Source information
-- ==== Sys2Proof/Machine/GuardsVan.lean ====
section
/-! DEFINITION. The Guard's van (R524 to R552): counting, discrepancy, records, the seal, the event log, messages, and the
bridge to the main device. -/

namespace Sys2Proof.Machine

/-! Numbers -/

/-- 8 BCD digits of a count modulo 10^8 (R530). -/
def bcd8 (n : Nat) : Nat := (List.range 8).foldl (fun a i => a + n / 10 ^ i % 10 * 16 ^ i) 0

/-- The number that 8 BCD digits stand for. -/
def unBcd (b : Nat) : Nat := (List.range 8).foldl (fun a i => a + b / 16 ^ i % 16 * 10 ^ i) 0

/-- Saturation at ±32,767 (R533, R541). -/
def sat16 (d : Int) : Int := max (-32767) (min 32767 d)

/-- A signed value in 16 bits, two's complement. -/
def twos16 (d : Int) : Nat := (BitVec.ofInt 16 d).toNat

/-- The prime of P-256 and the coefficient b of its curve (FIPS 186-4). -/
def p256 : Nat := 0xFFFFFFFF00000001000000000000000000000000FFFFFFFFFFFFFFFFFFFFFFFF
def p256b : Nat := 0x5AC635D8AA3A93E7B3EBBD55769886BC651D06B0CC53B0F63BCE3C3E27D2604B

/-- A number from big-endian bytes. -/
def beNat (l : List Byte) : Nat := leNat l.reverse

/-- The point (x, y) lies on P-256 (R540). -/
def onCurve (x y : Nat) : Bool :=
  decide (x < p256) && decide (y < p256) && y * y % p256 == (x * x * x + (p256 - 3) * x + p256b) % p256

/-! The event log (R541) -/

/-- Permanent entries. -/
def Van.perm (v : Van) : Nat := v.log.countP fun e => e.2.perm

/-- The slot of the ordinary entry of lowest SEQ. -/
def Van.oldest (v : Van) : Nat :=
  (v.log.foldl (fun b e => if e.2.perm then b else
    match b with
    | none => some e
    | some o => if e.2.seq < o.2.seq then some e else b) none).map Prod.fst |>.getD 0

/-- The slot a new entry takes: a free one, which of them is open, or else that of the oldest ordinary entry. -/
def State.vanSlot (s : State) : Nat :=
  let free := (List.range 256).filter fun i => !s.van.log.any fun e => e.1 == i
  if free = [] then s.van.oldest else free.getD ((Config.freeWord s.free 3).toNat % free.length) 0

/-- Log an event. -/
def State.vanLog (s : State) (code : Nat) (perm : Bool) (detail value : Nat) : State :=
  let v := s.van
  let slot := s.vanSlot
  let e : VanEntry := ⟨v.seq, if v.st.timeValid then v.st.time else 0xFFFFFFFF, code, perm, detail % 2 ^ 16, value % 2 ^ 32⟩
  let log := Store.put (Store.drop v.log slot) slot e
  { s with van := { v with log := log, seq := (v.seq + 1) % 2 ^ 32, dirty := v.dirty ++ [slot] }, free := s.free + 1 }

/-- The words of a slot; 0 for a free one (R541, R544). -/
def Van.slotWords (v : Van) (i : Nat) : List Word :=
  match v.log.find? fun e => e.1 == i with
  | none => [0, 0, 0, 0]
  | some (_, e) => [BitVec.ofNat 32 e.seq, e.time,
      BitVec.ofNat 32 (e.code * 2 ^ 24 + (if e.perm then 2 ^ 23 else 0) + e.detail), BitVec.ofNat 32 e.value]

/-- The slot of the highest SEQ. -/
def Van.newest (v : Van) : Nat :=
  (v.log.foldl (fun b e =>
    match b with
    | none => some e
    | some o => if o.2.seq < e.2.seq then some e else b) none).map Prod.fst |>.getD 0

/-! The seal (R537 to R540) -/

/-- TOTAL as the log records it. -/
def State.vanTotal (s : State) : Nat := bcd8 s.van.st.total

/-- The van writes its configuration record (R535). -/
def State.vanSaveCfg (s : State) : State :=
  { s with van := { s.van with cfgRec := (s.van.cfg :: s.van.cfgRec).take 2 } }

/-- The seal closes with a cause (R539): staged CAN settings take effect. -/
def State.sealClose (s : State) (cause : Nat) : State :=
  if s.van.sealOpen then
    let v := s.van
    let cfg := { v.cfg with can := v.stageCan.getD v.cfg.can }
    let s1 := { s with van := { v with sealOpen := false, cfg := cfg, stageCan := none } }
    let s2 := if v.stageCan.isSome then s1.vanSaveCfg else s1
    s2.vanLog 0x21 false cause s2.vanTotal
  else s

/-- SEAL_JUMPER_ACCEPTED (R537, R539). -/
def State.jumperAccepted (s : State) (fitted : Bool) : State :=
  if !s.van.alive then s
  else
    let s1 := { s with van := { s.van with jumper := fitted } }
    if fitted then s1 else s1.sealClose 0

/-- SEAL_JUMPER_ACCEPTED. -/
def execSealJumperAccepted (fitted : Bool) (s : State) : Host.Outcome State Fault Refusal := .next (s.jumperAccepted fitted)

/-- SEAL_TIMEOUT (R539). -/
def execSealTimeout (s : State) : Host.Outcome State Fault Refusal := .next (if s.van.alive then s.sealClose 1 else s)

/-- The seal will open at the next tick (R538): OPENINGS rises and event 0x20 is logged. -/
def State.sealOpening (s : State) : State :=
  let s1 := { s with van := { s.van with openings := s.van.openings + 1, queue := s.van.queue ++ [VanCmd.openSeal] } }
  s1.vanLog 0x20 true s1.van.openings s1.vanTotal

/-! Counting and the tick (R527 to R535) -/

/-- GV_PULSE (R525, R528): an accepted transition on channel A, or on B. -/
def State.gvPulse (s : State) (b : Bool) : State :=
  if !s.van.alive then s
  else
    let v := { s.van with quiet := false }
    { s with van := if b then { v with nB := v.nB + 1 } else { v with nA := v.nA + 1 } }

/-- GV_PULSE. -/
def execGvPulse (b : Bool) (s : State) : Host.Outcome State Fault Refusal := .next (s.gvPulse b)

/-- Apply one thing accepted since the previous tick (R530, step 3). -/
def State.vanApply (s : State) (c : VanCmd) : State :=
  let v := s.van
  match c with
  | .tripReset t1 t2 =>
    let st1 := if t1 then { v.st with trip1 := 0, ok1 := true } else v.st
    { s with van := { v with st := if t2 then { st1 with trip2 := 0, ok2 := true } else st1 } }
  | .openSeal => { s with van := { v with sealOpen := true } }
  | .setK k =>
    let r := if v.cfg.kSet then v.st.r * k / v.cfg.k else 0
    let s1 := { s with van := { v with cfg := { v.cfg with k := k, kSet := true }, st := { v.st with r := r } } }
    s1.vanSaveCfg.vanLog 0x30 true v.cfg.k k
  | .setDisc t d cl =>
    let s1 := { s with van := { v with cfg := { v.cfg with tol := t, disc := d, close := cl } } }
    s1.vanSaveCfg.vanLog 0x34 true (t + 256 * d) cl
  | .setTotal n =>
    ({ s with van := { v with st := { v.st with total := n, okTotal := true } } }).vanLog 0x31 true 0 (bcd8 n)
  | .setTime t =>
    ({ s with van := { v with st := { v.st with time := t, timeValid := true } } }).vanLog 0x32 false 0 v.st.time.toNat
  | .setCan n d b => ({ s with van := { v with stageCan := some (n, d, b) } }).vanLog 0x35 false (n + 256 * d) b
  | .keyCommit x y =>
    let s1 := { s with van := { v with cfg := { v.cfg with key := some (x, y) }, stageX := none, stageY := none } }
    s1.vanSaveCfg.vanLog 0x33 true (if v.cfg.key.isSome then 1 else 0) (leNat ((Config.sha256 (x ++ y)).take 4))
  | .close => s.sealClose 2

/-- Step 4: the channel discrepancy (R533, R534), with the counts of this tick. -/
def State.vanDispute (s : State) (nA nB : Nat) : State :=
  let v := s.van
  let d := sat16 ((v.winA.foldl (· + ·) 0 : Nat) - (v.winB.foldl (· + ·) 0 : Nat) : Int)
  let bad := decide (v.cfg.tol < d.natAbs)
  let st := v.st
  let put := fun (x : VanSt) => { s with van := { v with st := x, diff := d } }
  if st.disputed then
    let x := { st with sumA := st.sumA + nA, sumB := st.sumB + nB }
    if bad then put { x with ccnt := 0 }
    else if st.ccnt + 1 < v.cfg.close then put { x with ccnt := st.ccnt + 1 }
    else
      (put { x with disputed := false, ccnt := 0, sumA := 0, sumB := 0 }).vanLog 0x11 false
        (twos16 (sat16 ((x.sumA : Int) - x.sumB))) (min x.sumA (2 ^ 32 - 1))
  else if !bad then
    put { st with dcnt := 0, sumA := 0, sumB := 0, shortCnt := if 0 < st.dcnt then min 65535 (st.shortCnt + 1) else st.shortCnt }
  else
    let x := { st with sumA := (if st.dcnt = 0 then 0 else st.sumA) + nA, sumB := (if st.dcnt = 0 then 0 else st.sumB) + nB }
    if st.dcnt + 1 < v.cfg.disc then put { x with dcnt := st.dcnt + 1 }
    else (put { x with disputed := true, dcnt := 0, ccnt := 0 }).vanLog 0x10 false (twos16 d) s.vanTotal

/-- Steps 1 and 2: the pulse total and the distance (R530). -/
def VanSt.count (st : VanSt) (c : VanCfg) (nA : Nat) : VanSt :=
  let p := (st.p + nA) % 2 ^ 48
  if c.kSet && c.k != 0 then
    let r := st.r + 10 * nA
    let n := r / c.k
    { st with p := p, r := r % c.k, total := (st.total + n) % 10 ^ 8, trip1 := (st.trip1 + n) % 10 ^ 8,
              trip2 := (st.trip2 + n) % 10 ^ 8 }
  else { st with p := p }

/-- Step 5: the speed (R531). -/
def Van.speedNow (v : Van) : Nat :=
  if v.cfg.kSet && v.cfg.k != 0 then min 65535 (v.winA.foldl (· + ·) 0 * 360000 / v.cfg.k) else 0

/-- The validity bits (R536). -/
def Van.valid (v : Van) : Nat :=
  if v.cfg.kSet then
    (if v.st.okTotal then 1 else 0) + (if v.st.ok1 then 2 else 0) + (if v.st.ok2 then 4 else 0)
  else 0

/-- The bridge registers as the van's frame carries them (R548, R551). -/
def State.vanRegs (s : State) : List (Nat × Word) :=
  let v := s.van
  let w := BitVec.ofNat 32
  let f := fun (b : Bool) k => if b then 2 ^ k else 0
  [(Reg.GV_STAT, w (f v.sealOpen 30 + f v.jumper 29 + f v.st.disputed 28 + f v.st.timeValid 27 + f v.cfg.kSet 26 +
      f v.cfg.key.isSome 25 + f v.logLimit 24)),
   (Reg.GV_PULSE_LO, w v.st.p), (Reg.GV_PULSE_HI, w (v.st.p / 2 ^ 32)), (Reg.GV_K, w v.cfg.k),
   (Reg.GV_TOTAL, w (bcd8 v.st.total)), (Reg.GV_TOTAL + 4, w (bcd8 v.st.trip1)), (Reg.GV_TOTAL + 8, w (bcd8 v.st.trip2)),
   (Reg.GV_VALID, w v.valid), (Reg.GV_SPEED, w v.speed), (Reg.GV_TIME, v.st.time),
   (Reg.GV_DIFF, w (v.st.shortCnt * 2 ^ 16 + twos16 v.diff)),
   (Reg.GV_DISC, w (v.cfg.close * 2 ^ 16 + v.cfg.disc * 2 ^ 8 + v.cfg.tol)),
   (Reg.GV_FWID, if s.part.stepB then 0x47560102 else 0x47560101),
   (Reg.GV_FWID + 4, if s.part.stepB then 0x3B18D26E else 0x9E4A71C3),
   (Reg.GV_SERIAL, w Config.partSerial.toNat), (Reg.GV_SERIAL + 4, w (Config.partSerial.toNat / 2 ^ 32)),
   (Reg.GV_LOG_STAT, w (v.openings % 256 * 2 ^ 16 + v.perm * 2 ^ 8 + v.newest)),
   (Reg.GV_LOG_SEQ, ((v.slotWords v.newest).getD 0 0))]

/-- Step 6: the state record is written and the bridge frame sent, with the entry of a changed slot or of the next one
(R535, R546, R549). -/
def State.vanSend (s : State) : State :=
  let v := s.van
  let slot := v.dirty.headD v.mirrorNext
  let fr : VanFrame := ⟨s.vanRegs, slot, v.slotWords slot, v.dirty != []⟩
  let next := if v.dirty = [] then (v.mirrorNext + 1) % 256 else v.mirrorNext
  { s with van := { v with stRec := (v.st :: v.stRec).take 2, tx := some fr, dirty := v.dirty.drop 1, mirrorNext := next } }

Description of the task
Using the records above, set down exactly the lines from the one with "v.cfg with tol" through the one with "(twos16 (sat16 ((x.sumA", inclusive, and nothing more.

Result of the exercise
    let s1 := { s with van := { v with cfg := { v.cfg with tol := t, disc := d, close := cl } } }
    s1.vanSaveCfg.vanLog 0x34 true (t + 256 * d) cl
  | .setTotal n =>
    ({ s with van := { v with st := { v.st with total := n, okTotal := true } } }).vanLog 0x31 true 0 (bcd8 n)
  | .setTime t =>
    ({ s with van := { v with st := { v.st with time := t, timeValid := true } } }).vanLog 0x32 false 0 v.st.time.toNat
  | .setCan n d b => ({ s with van := { v with stageCan := some (n, d, b) } }).vanLog 0x35 false (n + 256 * d) b
  | .keyCommit x y =>
    let s1 := { s with van := { v with cfg := { v.cfg with key := some (x, y) }, stageX := none, stageY := none } }
    s1.vanSaveCfg.vanLog 0x33 true (if v.cfg.key.isSome then 1 else 0) (leNat ((Config.sha256 (x ++ y)).take 4))
  | .close => s.sealClose 2

/-- Step 4: the channel discrepancy (R533, R534), with the counts of this tick. -/
def State.vanDispute (s : State) (nA nB : Nat) : State :=
  let v := s.van
  let d := sat16 ((v.winA.foldl (· + ·) 0 : Nat) - (v.winB.foldl (· + ·) 0 : Nat) : Int)
  let bad := decide (v.cfg.tol < d.natAbs)
  let st := v.st
  let put := fun (x : VanSt) => { s with van := { v with st := x, diff := d } }
  if st.disputed then
    let x := { st with sumA := st.sumA + nA, sumB := st.sumB + nB }
    if bad then put { x with ccnt := 0 }
    else if st.ccnt + 1 < v.cfg.close then put { x with ccnt := st.ccnt + 1 }
    else
      (put { x with disputed := false, ccnt := 0, sumA := 0, sumB := 0 }).vanLog 0x11 false
        (twos16 (sat16 ((x.sumA : Int) - x.sumB))) (min x.sumA (2 ^ 32 - 1))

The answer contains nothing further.